-- ==== Sys2Proof/Machine/Agents.lean ====
section
/-! DEFINITION. What one step can be (10_state.md R40, 60_exceptions.md R211): the host's transaction, the MAC agent's
completion, or the reset event. -/

namespace Sys2Proof.Machine

/-- Leave `l` as the steps to come. -/
def setInputs (l : List Slot) (s : State) : State := { s with inputs := l }

/-- A transaction begins with no byte returned (log 6). -/
def clearResponse (s : State) : State := { s with rdata := none }

/-- Set the hidden MAC state. -/
def setHidden (h : MacHidden) (s : State) : State := { s with hidden := h }

/-- While BUSY = 1 the spec fixes no value of the hidden MAC state (R36): it takes a free one. -/
def churnHidden (s : State) : State :=
  if s.busy then draw (setHidden (Config.freeHidden s.draws) s) else s

/-- The host's transaction: the word is decoded and the instruction runs, with no RDATA yet
(30_encoding.md R80, R82). -/
def hostTurn (w : BusWord) (s : State) : Host.Outcome State Fault Refusal :=
  match exec (decode w) (clearResponse s) with
  | .next t => .next (churnHidden t)
  | .fault r => .fault r
  | .refused r => .refused r

/-- The MAC agent's turn: its step if BUSY = 1; else it has none, and nothing changes (R40, R143; log 15). -/
def macTurn (s : State) : State := if s.busy then completeMac s else s

/-- The reset event (70_reset_and_hazards.md R230): every register takes its reset value, and a
pending MAC computation is abandoned. The hidden state is unspecified after it, so it is a free
value; the build and the inputs still to come are not the block's to reset (log 14). -/
def resetEvent (s : State) : State :=
  { powerOn s.build with
    hidden := Config.freeHidden s.draws, inputs := s.inputs, draws := s.draws + 1 }

/-- One slot of the inputs: a reset takes precedence over the turn (R203, R230). -/
def runSlot (slot : Slot) (s : State) : Host.Outcome State Fault Refusal :=
  if slot.reset then .next (resetEvent s)
  else match slot.turn with
    | .host w => hostTurn w s
    | .mac => .next (macTurn s)

/-- One step. Where the inputs are used up, the host issues nothing more, and the MAC agent is
the only agent that can have a step: it takes it (weak fairness, R239; log 2). -/
def nextStep (s : State) : Host.Outcome State Fault Refusal :=
  match s.inputs with
  | [] => .next (macTurn s)
  | slot :: rest => runSlot slot (setInputs rest s)

/-- The host's next step is to present the word `w`; what was to come follows it (log 1). -/
def presentNext (w : BusWord) (s : State) : State :=
  setInputs (⟨false, .host w⟩ :: s.inputs) s

end Sys2Proof.Machine
end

━━━━━━━━━━━━━━━━━━━━━━━━━━━━━━

• [Instructions to follow]
Repeat verbatim the line holding "(setInputs rest s)" and all lines after it, up to the end of the material.

• [Solution to the exercise]
  | slot :: rest => runSlot slot (setInputs rest s)

/-- The host's next step is to present the word `w`; what was to come follows it (log 1). -/
def presentNext (w : BusWord) (s : State) : State :=
  setInputs (⟨false, .host w⟩ :: s.inputs) s

end Sys2Proof.Machine
end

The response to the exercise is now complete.